## Task statement
Within the records, find every line that includes the word "Outcome" and copy it.
Segment Open
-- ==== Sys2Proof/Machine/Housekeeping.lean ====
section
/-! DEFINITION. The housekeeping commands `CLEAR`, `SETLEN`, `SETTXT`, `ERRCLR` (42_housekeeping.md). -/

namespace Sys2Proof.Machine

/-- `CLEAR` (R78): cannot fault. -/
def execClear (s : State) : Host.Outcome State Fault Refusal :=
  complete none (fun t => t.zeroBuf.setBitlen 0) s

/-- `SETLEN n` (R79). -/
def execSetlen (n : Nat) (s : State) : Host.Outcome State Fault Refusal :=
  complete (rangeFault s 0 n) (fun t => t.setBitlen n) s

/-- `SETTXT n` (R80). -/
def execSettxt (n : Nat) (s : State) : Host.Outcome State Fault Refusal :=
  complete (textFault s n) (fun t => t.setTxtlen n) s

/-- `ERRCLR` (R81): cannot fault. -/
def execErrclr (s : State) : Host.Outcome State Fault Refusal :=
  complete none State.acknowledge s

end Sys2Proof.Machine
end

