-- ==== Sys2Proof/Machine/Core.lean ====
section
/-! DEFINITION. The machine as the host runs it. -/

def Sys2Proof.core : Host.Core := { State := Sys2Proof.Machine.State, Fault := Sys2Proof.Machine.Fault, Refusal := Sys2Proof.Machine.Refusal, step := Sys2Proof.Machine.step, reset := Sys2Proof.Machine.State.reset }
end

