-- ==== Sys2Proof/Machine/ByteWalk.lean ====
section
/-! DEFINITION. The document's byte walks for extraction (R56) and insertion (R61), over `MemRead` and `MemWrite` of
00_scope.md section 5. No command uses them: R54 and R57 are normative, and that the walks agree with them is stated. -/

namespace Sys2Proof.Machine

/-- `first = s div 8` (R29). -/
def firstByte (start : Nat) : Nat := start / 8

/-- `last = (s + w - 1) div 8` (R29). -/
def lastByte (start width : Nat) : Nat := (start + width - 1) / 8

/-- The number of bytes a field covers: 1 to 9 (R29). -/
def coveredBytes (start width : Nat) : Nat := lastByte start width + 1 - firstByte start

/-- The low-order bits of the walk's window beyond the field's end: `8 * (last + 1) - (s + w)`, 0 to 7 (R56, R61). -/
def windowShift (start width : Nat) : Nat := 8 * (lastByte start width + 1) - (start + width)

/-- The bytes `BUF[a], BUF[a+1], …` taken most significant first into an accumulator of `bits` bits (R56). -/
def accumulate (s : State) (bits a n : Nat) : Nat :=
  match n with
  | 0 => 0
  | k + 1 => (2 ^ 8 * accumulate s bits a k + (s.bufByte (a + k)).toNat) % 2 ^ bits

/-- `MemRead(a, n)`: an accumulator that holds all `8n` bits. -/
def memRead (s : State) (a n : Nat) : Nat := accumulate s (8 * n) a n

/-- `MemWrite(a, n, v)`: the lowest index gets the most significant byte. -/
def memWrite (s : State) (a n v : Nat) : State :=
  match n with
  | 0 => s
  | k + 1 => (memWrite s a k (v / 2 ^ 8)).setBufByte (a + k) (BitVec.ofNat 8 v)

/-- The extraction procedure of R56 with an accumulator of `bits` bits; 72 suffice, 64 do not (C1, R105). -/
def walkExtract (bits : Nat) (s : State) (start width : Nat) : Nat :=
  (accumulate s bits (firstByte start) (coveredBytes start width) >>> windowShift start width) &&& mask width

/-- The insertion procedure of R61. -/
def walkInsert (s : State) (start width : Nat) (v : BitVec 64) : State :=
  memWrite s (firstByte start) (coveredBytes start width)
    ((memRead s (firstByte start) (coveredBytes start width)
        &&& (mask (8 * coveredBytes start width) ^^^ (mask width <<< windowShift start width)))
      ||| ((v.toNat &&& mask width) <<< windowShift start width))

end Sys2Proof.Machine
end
Segment Closed
## Solution
def execClear (s : State) : Host.Outcome State Fault Refusal :=
def execSetlen (n : Nat) (s : State) : Host.Outcome State Fault Refusal :=
def execSettxt (n : Nat) (s : State) : Host.Outcome State Fault Refusal :=
def execErrclr (s : State) : Host.Outcome State Fault Refusal :=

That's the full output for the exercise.